PROBLEM TO WORK ON >>
Every line from the start of the listing below through the line that contains "have joins : ∀" is to be reproduced word for word.

DATASET ENTRIES >>

/-! ### Settings writes and the load (R171, R173) -/

/-- A COILS write finds the coil out of use or OUT_OF_SERVICE, and leaves it so. -/
theorem coilWritten_keepsFreeze {c : Nat} (old new : CoilRecord) (active : s.phase = .loaded ∧ s.sim.configured = true)
    (idle : tripped s c = false) (h : FreezeRight s) : FreezeRight (coilWritten c old new s) := by
  have joins : ∀ ps v, freezeView (overList ps assignProbe v) = freezeView v := fun ps v =>
    freezeView_overList (fun p w => freezeView_assignProbe w p) v
  have leaves : ∀ ps v, freezeView (overList ps unassignProbe v) = freezeView v := fun ps v =>
    freezeView_overList (fun p w => freezeView_unassignProbe w p) v
  have pictured : ∀ v, freezeView (keepPicture c v) = freezeView v := fun v => freezeView_of_touches (keepPicture_touches c v)
  unfold coilWritten
  split
  · split
    · have used : FreezeRight (s.setCoil c (some (bareProtection .outOfService))) := h.setCoil active (by rw [idle]; rfl)
      unfold coilIntoUse
      exact ((used.of_view (by simp [joins, pictured])).of_moves (superviseAll_moves ..)).of_view (freezeView_updateSummary ..)
    · exact h
  · split
    · unfold coilRewritten
      exact (h.of_view (by simp [joins, leaves, pictured])).of_moves (superviseAll_moves ..)
    · have unused : FreezeRight (s.setCoil c none) := h.setCoil active (by rw [idle]; rfl)
      unfold coilOutOfUse
      exact ((unused.of_view (by simp [leaves])).of_moves (superviseAll_moves ..)).of_view (freezeView_updateSummary ..)

/-- The effect of a record written in a configured part that allows the write. -/
theorem recordWritten_keepsFreeze {x : SettingRecord} (im : Image) (active : s.phase = .loaded ∧ s.sim.configured = true)
    (allowed : writeForbidden s x = false) (h : FreezeRight s) : FreezeRight (recordWritten s x (s.setImage im)) := by
  have image : FreezeRight (s.setImage im) := h.of_view rfl
  cases x with
  | port p r => exact image.of_view (freezeView_portsWritten ..)
  | unit u r => exact image.of_moves (unitWritten_moves ..)
  | coil c r =>
    have idle : tripped (s.setImage im) c = false := untripped_of_outOfService (s := s) allowed
    exact coilWritten_keepsFreeze _ _ active idle image
  | probe p r => exact image.of_moves (probeWritten_moves ..)
  | point p r => exact image.of_moves (pointWritten_moves ..)
  | node n r => exact image.of_moves (forgetNode_moves ..)
  | alarms r => exact image.of_view (freezeView_evalTrouble _)

/-- Every block's start ends with an evaluation of the contact, and leaves the part loaded and configured. -/
theorem startBlocks_freezeRight {startProbe startOne : Nat → State → State}
    (probes : ∀ p v, Touches [.faces, .probes, .supervisions, .queues, .outputs] v (startProbe p v))
    (coils : ∀ c v, Touches [.coils, .points, .writeList, .supervisions, .retained, .releases, .runs, .results, .queues,
      .summary, .sources, .outputs] v (startOne c v))
    (active : s.phase = .loaded ∧ s.sim.configured = true) : FreezeRight (startBlocks startProbe startOne s) := by
  have touch := startBlocks_touches (s := s)
    (l := [.coils, .faces, .probes, .points, .writeList, .supervisions, .retained, .releases, .runs, .results, .queues,
      .summary, .sources, .outputs]) probes (fun c v => (coils c v).mono (by decide)) (by decide)
  rw [← touch.phase, ← touch.sim] at active
  exact .of_contact active (evalFreeze_contact _)

/-- A write to an UNCONFIGURED part leaves its coils out of use, unless it makes the part configured, when every block starts. -/
theorem applyWrite_keepsFreeze {x : SettingRecord} (loaded : s.phase = .loaded) (allowed : writeForbidden s x = false)
    (h : FreezeRight s) : FreezeRight (applyWrite x s) := by
  unfold applyWrite
  dsimp only
  split
  · exact recordWritten_keepsFreeze _ ⟨loaded, ‹_›⟩ allowed h
  · split
    · exact startBlocks_freezeRight (fun p v => (writeProbe_touches p v).mono (by decide)) writeCoil_touches ⟨loaded, rfl⟩
    · exact h.of_view rfl
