-- ==== Sys2Proof/Machine/Flags.lean ====
section
/-! DEFINITION. The condition bits of the block. It has NO flags, condition codes or status register (10_state.md
R12, 60_exceptions.md R141): the only condition bits it forms are the guard and sticky bits of the rounding
primitive (43_multiply_numeric.md R104), used at both rounding sites (R106, R112) and kept nowhere. -/

namespace Sys2Proof.Machine

/-- The five values of `RNE_SHIFT(v, n)` (R104): q, guard, sticky, up, r. -/
structure RneShift where
  retained : Nat
  guard    : Bool
  sticky   : Bool
  up       : Bool
  rounded  : Nat
  deriving DecidableEq, Repr

/-- `guard = v[n-1]`, the most significant discarded bit. -/
def guardBit (v n : Nat) : Bool := v.testBit (n - 1)

/-- `sticky`: whether any bit of `v[n-2:0]` is set; there is none when n = 1. -/
def stickyBit (v n : Nat) : Bool := decide (v % 2 ^ (n - 1) ≠ 0)

/-- `up = guard AND (sticky OR q[0])`. -/
def roundUp (v n : Nat) : Bool := guardBit v n && (stickyBit v n || (v >>> n).testBit 0)

/-- `RNE_SHIFT(v, n)`, n >= 1: right shift with round to nearest, ties to even (R104). -/
def rneShift (v n : Nat) : RneShift :=
  { retained := v >>> n, guard := guardBit v n, sticky := stickyBit v n, up := roundUp v n,
    rounded := (v >>> n) + (roundUp v n).toNat }

end Sys2Proof.Machine
end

EXERCISE ANSWER >>
/-! ### Settings writes and the load (R171, R173) -/

/-- A COILS write finds the coil out of use or OUT_OF_SERVICE, and leaves it so. -/
theorem coilWritten_keepsFreeze {c : Nat} (old new : CoilRecord) (active : s.phase = .loaded ∧ s.sim.configured = true)
    (idle : tripped s c = false) (h : FreezeRight s) : FreezeRight (coilWritten c old new s) := by
  have joins : ∀ ps v, freezeView (overList ps assignProbe v) = freezeView v := fun ps v =>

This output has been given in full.